Pedestrians walk past a worker holding a sign listing the exchange rate of the U.S. dollar, from top, Chinese yuan, euro, British pound sterling, Japanese Yen and Australian dollar next to the entrance to the Professional Foreign Currency Exchange Ltd. (PFCE) store in Hong Kong, China.(Photographer: Anthony Kwan/Bloomberg)

Trump Accuses China, EU of Currency Manipulation

(Bloomberg) -- President Donald Trump accused China and the European Union of manipulating their currencies as he tries to wrestle concessions from two of the U.S.’s largest trade partners.

“I think China’s manipulating their currency, absolutely. And I think the euro is being manipulated also,” Trump said in an interview with Reuters published Monday.

The president’s accusation, presented without explanation or substantiation in the Reuters report, conflicts with the findings of his own administration. The Treasury Department stopped short of naming China, the EU or any other country as a currency manipulator in April, in a semi-annual report on foreign-exchange policy. The U.S. hasn’t officially accused another country of currency manipulation since 1994.
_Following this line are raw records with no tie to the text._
-- ==== Sys2Proof/Machine/Compressor.lean ====
section
/-! DEFINITION. The run-length / unary-prefix compressor and the sample packer (42_compressor.md): COMPRESS and PACK. -/

namespace Sys2Proof.Machine

/-- RLE_MAX_RUN (00_scope.md R6). -/
def rleMaxRun : Nat := 16383

/-- The maximal stretches of consecutive equal samples, in order, each with its length (R110, before splitting). -/
def stretches : List Byte → List (Byte × Nat)
  | [] => []
  | v :: rest =>
    match stretches rest with
    | [] => [(v, 1)]
    | (w, n) :: more => if v = w then (w, n + 1) :: more else (v, 1) :: (w, n) :: more

/-- Splitting a run (R110): floor(n / 16383) pieces of 16383, then the remainder if it is not zero. -/
def splitRun (r : Byte × Nat) : List (Byte × Nat) :=
  List.replicate (r.2 / rleMaxRun) (r.1, rleMaxRun) ++
    (if r.2 % rleMaxRun = 0 then [] else [(r.1, r.2 % rleMaxRun)])

/-- `Runs(S)` (R110). -/
def runs (l : List Byte) : List (Byte × Nat) := (stretches l).flatMap splitRun

/-- `bitlength(n)` for n ≥ 1 (00_scope.md R7). -/
def bitLength (n : Nat) : Nat := Nat.log2 n + 1

/-- One coded bit as one sample (R111). -/
def bitSample (b : Bool) : Byte := if b then 0x01#8 else 0x00#8

/-- `Gamma(n)` (R111): k−1 zero samples, then the k bits of n, most significant first. -/
def gamma (n : Nat) : List Byte :=
  List.replicate (bitLength n - 1) 0x00#8 ++
    (List.range (bitLength n)).reverse.map fun k => bitSample (n.testBit k)

/-- The loop of R112 over the pieces; `first` says that no piece has been coded yet (m = 0). -/
def rlePieces (p : Params) : Bool → List (Byte × Nat) → List Byte
  | _, [] => []
  | first, (v, n) :: more =>
    (if p.rleLiteralEveryRun || first then [v] else []) ++
      (if 1 < n ∨ p.rleCodeUnitRuns = true then gamma n else []) ++
      rlePieces p false more

/-- `RLE(S)` (R112). -/
def rle (p : Params) (l : List Byte) : List Byte := rlePieces p true (runs l)

/-- The used size of a compressed stream: rounded up to a multiple of 8 samples (R113). -/
def roundUp8 (n : Nat) : Nat := 8 * ((n + 7) / 8)

/-- COMPRESS (R114): the coded stream padded with 0x00, or the raw samples when coding does not shorten them (R113). -/
def execCompress (s : State) : Result :=
  if opLen s = 0 ∨ opLen s % 8 ≠ 0 then reject .length s
  else if ¬ inRange s.params (opSrc s) (opLen s) ∨ ¬ inRange s.params (opDst s) (opLen s) then reject .range s
  else if overlap (opSrc s) (opLen s) (opDst s) (opLen s) then reject .overlap s
  else
    withBytes s (opSrc s) (opLen s) fun l =>
      let e := rle s.params l
      if e.length < opLen s then
        .next (accept (countWord (roundUp8 e.length)) (countWord e.length) 1#32
          (storeBytes (opDst s) (e ++ List.replicate (roundUp8 e.length - e.length) 0x00#8) s))
      else
        .next (accept (countWord (opLen s)) (countWord e.length) 0#32 (storeBytes (opDst s) l s))

/-- One packed byte of eight samples, the first in bit 7; a nonzero sample counts as 1 (R115). -/
def packByte (l : List Byte) : Byte :=
  BitVec.ofNat 8 (l.foldl (fun acc x => 2 * acc + (if x = 0x00#8 then 0 else 1)) 0)

/-- The first `k` packed bytes of a sample list. -/
def packBytes : Nat → List Byte → List Byte
  | 0, _ => []
  | k + 1, l => packByte (l.take 8) :: packBytes k (l.drop 8)

/-- `Pack(S)` (R115): |S| / 8 bytes. -/
def packSamples (l : List Byte) : List Byte := packBytes (l.length / 8) l

/-- PACK (R116). -/
def execPack (s : State) : Result :=
  if opLen s = 0 ∨ opLen s % 8 ≠ 0 then reject .length s
  else if ¬ inRange s.params (opSrc s) (opLen s) ∨ ¬ inRange s.params (opDst s) (opLen s / 8) then reject .range s
  else if overlap (opSrc s) (opLen s) (opDst s) (opLen s / 8) then reject .overlap s
  else
    withBytes s (opSrc s) (opLen s) fun l =>
      .next (accept (countWord (opLen s / 8)) 0#32 0#32 (storeBytes (opDst s) (packSamples l) s))

end Sys2Proof.Machine
end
The dollar extended its drop to trade at the day’s low as measured by the Bloomberg Dollar Spot Index while the euro rose to its highest level in more than a week at $1.1481. The dollar was already under pressure after Bloomberg News reported earlier that Trump complained about interest rate hikes under Federal Reserve Chairman Jerome Powell.

In the April report, Treasury dialed up its criticism of China, citing lack of progress in rectifying its trade imbalance. The department said that China’s “disproportionate share of the overall U.S. trade deficit” required “enhanced analysis” of whether it’s a manipulator, along with five other countries. A designation requires the U.S. to engage in expedited negotiations with the country.

China’s stock market has suffered declines and the yuan has been on a losing streak for more than a month. Chinese authorities, bracing for economic fallout, have introduced measures to support growth ranging from shifting toward a more accommodative monetary policy to boosting fiscal spending.

“There is little evidence of more than scant Chinese foreign exchange market intervention,” Mark Sobel, a former U.S. Treasury official who worked at the department for nearly four decades, wrote in a column published Monday by a London-based think tank, the Official Monetary and Financial Institutions Forum. He cited a lack of evidence in China’s foreign reserve holdings data and other measures.

Trump also said the Federal Reserve should help him in his trade disputes with China, the EU and other nations, asserting that other central banks are assisting their countries. Trump complained to Republican donors on Friday that Fed Chairman Jerome Powell hasn’t kept interest rates as low as he expected.

“We’re negotiating very powerfully and strongly with other nations. We’re going to win,” he said. “But during this period of time I should be given some help by the Fed. The other countries are accommodated.”